Type out all the records once more, exactly.
________
-- ==== Sys2Proof/Machine/HeapAccess.lean ====
section
/-! DEFINITION. VSTORE, VLOAD, VSTORER, VLOADR (43_heap_access.md R160 to R163). -/

namespace Sys2Proof.Machine

/-- VSTORE addr, imm (R160). -/
def execVstore (a : HeapAddr) (imm : Value) (s : State) : Host.Outcome State Fault Refusal :=
  s.finish (Instr.vstore a imm).width do
    let t ← s.memWrite a imm
    return (t, .fallThrough)

/-- VLOAD addr: the cell is pushed (R161). -/
def execVload (a : HeapAddr) (s : State) : Host.Outcome State Fault Refusal :=
  s.finish (Instr.vload a).width do
    let v ← s.memRead a
    let t ← s.push v
    return (t, .fallThrough)

/-- VSTORER addr, r: the register index is checked before the address (R162, R212). -/
def execVstorer (a : HeapAddr) (r : RegIndex) (s : State) : Host.Outcome State Fault Refusal :=
  s.finish (Instr.vstorer a r).width do
    let v ← s.readOperand r
    let t ← s.memWrite a v
    return (t, .fallThrough)

/-- VLOADR r, addr (R163). -/
def execVloadr (r : RegIndex) (a : HeapAddr) (s : State) : Host.Outcome State Fault Refusal :=
  s.finish (Instr.vloadr r a).width do
    let i ← raising (regIndex r)
    let v ← s.memRead a
    return (s.writeReg i v, .fallThrough)

end Sys2Proof.Machine
end

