-- ==== Sys2Proof/Tests/Slice0.lean ====
section
/-! SUPPORT. Tests on small states, expected results taken from spec/ (95_test_vectors.md and the rules' examples),
and a witness for the hypotheses of every statement. -/

namespace Sys2Proof.Tests

open Sys2Proof Sys2Proof.Machine Sys2Proof.Claims

/-! ### Helpers -/

def u8 (n : Nat) : Value := Value.ofNat .u8 n
def i8 (n : Int) : Value := Value.ofInt .i8 n
def u16 (n : Nat) : Value := Value.ofNat .u16 n
def i16 (n : Int) : Value := Value.ofInt .i16 n
def u32 (n : Nat) : Value := Value.ofNat .u32 n
def i32 (n : Int) : Value := Value.ofInt .i32 n
def u64 (n : Nat) : Value := Value.ofNat .u64 n
def i64 (n : Int) : Value := Value.ofInt .i64 n
def f32 (bits : Nat) : Value := Value.ofNat .f32 bits
def f64 (bits : Nat) : Value := Value.ofNat .f64 bits

/-- A running instance with 16 heap cells, at offset 0 of the given code, registers set as listed. -/
def start (code : List Byte) (regs : List (Fin 8 × Value)) : State :=
  regs.foldl (fun s p => s.writeReg p.1 p.2)
    { State.construct ⟨code, 16, Value.empty, none⟩ with rs := .running }

/-- The same with a stack bounded at one slot, which is taken. -/
def full (regs : List (Fin 8 × Value)) : State :=
  let s := start [0, 0, 0, 0] regs
  { s with params := { s.params with stackCapacity := some 1 }, stack := [u8 7] }

/-- The next state, if there is one. -/
def after : Host.Outcome State Fault Refusal → Option State
  | .next s => some s
  | .fault _ | .refused _ => none

/-- The error a faulted state records. -/
def errorOf (o : Host.Outcome State Fault Refusal) : Option Error :=
  match after o with
  | some s =>
    match s.rs with
    | .faulted e => some e
    | .idle | .running | .halted => none
  | none => none

def ex (i : Instr) (regs : List (Fin 8 × Value)) : Host.Outcome State Fault Refusal :=
  exec i (start [0, 0, 0, 0] regs)

/-! ### WellFormed smoke: an immediate of kind none is refused in each format that has one (R73) -/

theorem test_illFormed_mov : (Instr.mov 0 Value.empty).wellFormed = false := by decide
theorem test_illFormed_vstore : (Instr.vstore 0 Value.empty).wellFormed = false := by decide
theorem test_illFormed_shr : (Instr.shr 0 Value.empty).wellFormed = false := by decide
theorem test_illFormed_shl : (Instr.shl 0 Value.empty).wellFormed = false := by decide
theorem test_illFormed_vpush : (Instr.vpush Value.empty).wellFormed = false := by decide
theorem test_wellFormed_mov : (Instr.mov 255 (u8 0)).wellFormed = true := by decide

/-! ### Decoding: one word of every constructor, written out from R74, R75 and the rules' examples -/

def reads (bs : List Byte) (i : Instr) (w : Nat) : Bool :=
  match decodeBytes bs with
  | .ok (j, n) => decide (j = i ∧ n = w) && decide ((encode i).length = w)
  | .error _ => false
________
● Finished task
-- ==== Sys2Proof/Machine/HeapAccess.lean ====
section
/-! DEFINITION. VSTORE, VLOAD, VSTORER, VLOADR (43_heap_access.md R160 to R163). -/

namespace Sys2Proof.Machine

/-- VSTORE addr, imm (R160). -/
def execVstore (a : HeapAddr) (imm : Value) (s : State) : Host.Outcome State Fault Refusal :=
  s.finish (Instr.vstore a imm).width do
    let t ← s.memWrite a imm
    return (t, .fallThrough)

/-- VLOAD addr: the cell is pushed (R161). -/
def execVload (a : HeapAddr) (s : State) : Host.Outcome State Fault Refusal :=
  s.finish (Instr.vload a).width do
    let v ← s.memRead a
    let t ← s.push v
    return (t, .fallThrough)

/-- VSTORER addr, r: the register index is checked before the address (R162, R212). -/
def execVstorer (a : HeapAddr) (r : RegIndex) (s : State) : Host.Outcome State Fault Refusal :=
  s.finish (Instr.vstorer a r).width do
    let v ← s.readOperand r
    let t ← s.memWrite a v
    return (t, .fallThrough)

/-- VLOADR r, addr (R163). -/
def execVloadr (r : RegIndex) (a : HeapAddr) (s : State) : Host.Outcome State Fault Refusal :=
  s.finish (Instr.vloadr r a).width do
    let i ← raising (regIndex r)
    let v ← s.memRead a
    return (s.writeReg i v, .fallThrough)

end Sys2Proof.Machine
end

-- ==== Sys2Proof/Tests/Slice0.lean ====
section
/-! SUPPORT. Tests on small states, expected results taken from spec/ (95_test_vectors.md and the rules' examples),
and a witness for the hypotheses of every statement. -/

namespace Sys2Proof.Tests

open Sys2Proof Sys2Proof.Machine Sys2Proof.Claims

/-! ### Helpers -/

def u8 (n : Nat) : Value := Value.ofNat .u8 n
def i8 (n : Int) : Value := Value.ofInt .i8 n
def u16 (n : Nat) : Value := Value.ofNat .u16 n
def i16 (n : Int) : Value := Value.ofInt .i16 n
def u32 (n : Nat) : Value := Value.ofNat .u32 n
def i32 (n : Int) : Value := Value.ofInt .i32 n
def u64 (n : Nat) : Value := Value.ofNat .u64 n
def i64 (n : Int) : Value := Value.ofInt .i64 n
def f32 (bits : Nat) : Value := Value.ofNat .f32 bits
def f64 (bits : Nat) : Value := Value.ofNat .f64 bits

/-- A running instance with 16 heap cells, at offset 0 of the given code, registers set as listed. -/
def start (code : List Byte) (regs : List (Fin 8 × Value)) : State :=
  regs.foldl (fun s p => s.writeReg p.1 p.2)
    { State.construct ⟨code, 16, Value.empty, none⟩ with rs := .running }

/-- The same with a stack bounded at one slot, which is taken. -/
def full (regs : List (Fin 8 × Value)) : State :=
  let s := start [0, 0, 0, 0] regs
  { s with params := { s.params with stackCapacity := some 1 }, stack := [u8 7] }

/-- The next state, if there is one. -/
def after : Host.Outcome State Fault Refusal → Option State
  | .next s => some s
  | .fault _ | .refused _ => none

/-- The error a faulted state records. -/
def errorOf (o : Host.Outcome State Fault Refusal) : Option Error :=
  match after o with
  | some s =>
    match s.rs with
    | .faulted e => some e
    | .idle | .running | .halted => none
  | none => none

def ex (i : Instr) (regs : List (Fin 8 × Value)) : Host.Outcome State Fault Refusal :=
  exec i (start [0, 0, 0, 0] regs)

/-! ### WellFormed smoke: an immediate of kind none is refused in each format that has one (R73) -/

theorem test_illFormed_mov : (Instr.mov 0 Value.empty).wellFormed = false := by decide
theorem test_illFormed_vstore : (Instr.vstore 0 Value.empty).wellFormed = false := by decide
theorem test_illFormed_shr : (Instr.shr 0 Value.empty).wellFormed = false := by decide
theorem test_illFormed_shl : (Instr.shl 0 Value.empty).wellFormed = false := by decide
theorem test_illFormed_vpush : (Instr.vpush Value.empty).wellFormed = false := by decide
theorem test_wellFormed_mov : (Instr.mov 255 (u8 0)).wellFormed = true := by decide

/-! ### Decoding: one word of every constructor, written out from R74, R75 and the rules' examples -/

def reads (bs : List Byte) (i : Instr) (w : Nat) : Bool :=
  match decodeBytes bs with
  | .ok (j, n) => decide (j = i ∧ n = w) && decide ((encode i).length = w)
  | .error _ => false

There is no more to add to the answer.